### Task details
The expected answer comprises all lines from the entries that contain the string "schedule".

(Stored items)
[Start of section]
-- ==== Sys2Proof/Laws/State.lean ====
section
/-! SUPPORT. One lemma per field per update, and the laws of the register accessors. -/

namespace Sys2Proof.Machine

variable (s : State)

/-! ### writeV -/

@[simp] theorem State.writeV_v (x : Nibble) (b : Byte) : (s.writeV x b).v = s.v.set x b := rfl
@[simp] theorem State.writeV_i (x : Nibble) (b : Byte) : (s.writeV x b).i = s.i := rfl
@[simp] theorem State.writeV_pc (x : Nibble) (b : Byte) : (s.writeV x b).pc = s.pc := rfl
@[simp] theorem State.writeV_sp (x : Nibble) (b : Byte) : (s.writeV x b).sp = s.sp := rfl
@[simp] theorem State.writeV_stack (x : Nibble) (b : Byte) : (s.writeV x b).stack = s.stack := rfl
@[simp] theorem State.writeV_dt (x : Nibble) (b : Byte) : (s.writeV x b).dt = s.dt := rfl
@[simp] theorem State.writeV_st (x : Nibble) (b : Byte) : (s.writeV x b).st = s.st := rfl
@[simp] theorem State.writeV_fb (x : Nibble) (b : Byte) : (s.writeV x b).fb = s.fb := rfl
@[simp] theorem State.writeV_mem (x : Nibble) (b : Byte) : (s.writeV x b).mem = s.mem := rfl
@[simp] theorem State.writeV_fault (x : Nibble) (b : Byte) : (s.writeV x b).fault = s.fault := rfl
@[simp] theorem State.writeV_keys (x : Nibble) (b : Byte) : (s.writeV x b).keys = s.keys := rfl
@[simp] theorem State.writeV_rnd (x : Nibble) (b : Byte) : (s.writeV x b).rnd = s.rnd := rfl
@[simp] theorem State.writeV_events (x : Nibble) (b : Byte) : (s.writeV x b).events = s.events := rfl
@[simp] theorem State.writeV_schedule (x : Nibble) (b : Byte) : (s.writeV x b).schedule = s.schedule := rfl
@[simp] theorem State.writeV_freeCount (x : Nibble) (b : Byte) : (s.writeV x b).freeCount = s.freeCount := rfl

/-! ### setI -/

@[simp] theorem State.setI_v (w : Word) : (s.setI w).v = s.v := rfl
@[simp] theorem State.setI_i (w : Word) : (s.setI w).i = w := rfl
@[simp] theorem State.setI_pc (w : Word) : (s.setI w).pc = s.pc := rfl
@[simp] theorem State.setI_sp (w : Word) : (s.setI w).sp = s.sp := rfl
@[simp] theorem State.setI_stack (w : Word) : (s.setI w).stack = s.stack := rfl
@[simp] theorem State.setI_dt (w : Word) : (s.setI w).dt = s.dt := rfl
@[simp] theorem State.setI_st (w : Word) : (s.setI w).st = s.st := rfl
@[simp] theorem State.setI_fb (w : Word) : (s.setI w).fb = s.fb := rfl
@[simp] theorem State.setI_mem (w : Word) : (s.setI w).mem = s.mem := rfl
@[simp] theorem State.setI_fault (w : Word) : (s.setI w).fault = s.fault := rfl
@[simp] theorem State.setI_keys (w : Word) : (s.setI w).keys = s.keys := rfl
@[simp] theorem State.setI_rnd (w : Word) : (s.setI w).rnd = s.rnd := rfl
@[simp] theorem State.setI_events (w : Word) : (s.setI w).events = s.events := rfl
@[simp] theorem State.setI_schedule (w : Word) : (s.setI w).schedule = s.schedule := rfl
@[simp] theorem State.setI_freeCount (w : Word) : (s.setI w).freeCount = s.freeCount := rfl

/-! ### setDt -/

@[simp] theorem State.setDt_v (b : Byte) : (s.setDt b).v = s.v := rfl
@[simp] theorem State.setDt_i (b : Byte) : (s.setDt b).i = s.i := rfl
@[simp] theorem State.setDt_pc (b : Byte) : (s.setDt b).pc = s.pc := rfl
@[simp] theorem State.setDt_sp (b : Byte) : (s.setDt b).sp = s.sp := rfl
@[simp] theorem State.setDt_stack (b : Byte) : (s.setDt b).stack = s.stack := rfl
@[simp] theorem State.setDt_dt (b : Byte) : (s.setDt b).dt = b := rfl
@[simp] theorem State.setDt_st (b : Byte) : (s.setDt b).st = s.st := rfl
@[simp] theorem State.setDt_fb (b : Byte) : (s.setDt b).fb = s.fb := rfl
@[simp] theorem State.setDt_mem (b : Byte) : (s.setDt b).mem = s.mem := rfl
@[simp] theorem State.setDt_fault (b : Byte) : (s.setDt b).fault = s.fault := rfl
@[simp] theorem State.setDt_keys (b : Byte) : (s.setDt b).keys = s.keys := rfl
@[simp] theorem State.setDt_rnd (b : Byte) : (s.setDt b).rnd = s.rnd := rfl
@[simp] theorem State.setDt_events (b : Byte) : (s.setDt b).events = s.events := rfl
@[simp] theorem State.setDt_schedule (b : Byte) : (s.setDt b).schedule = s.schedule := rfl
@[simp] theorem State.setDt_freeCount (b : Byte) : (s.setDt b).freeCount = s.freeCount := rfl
[End of section]
### Written response
@[simp] theorem State.writeV_schedule (x : Nibble) (b : Byte) : (s.writeV x b).schedule = s.schedule := rfl
@[simp] theorem State.setI_schedule (w : Word) : (s.setI w).schedule = s.schedule := rfl
@[simp] theorem State.setDt_schedule (b : Byte) : (s.setDt b).schedule = s.schedule := rfl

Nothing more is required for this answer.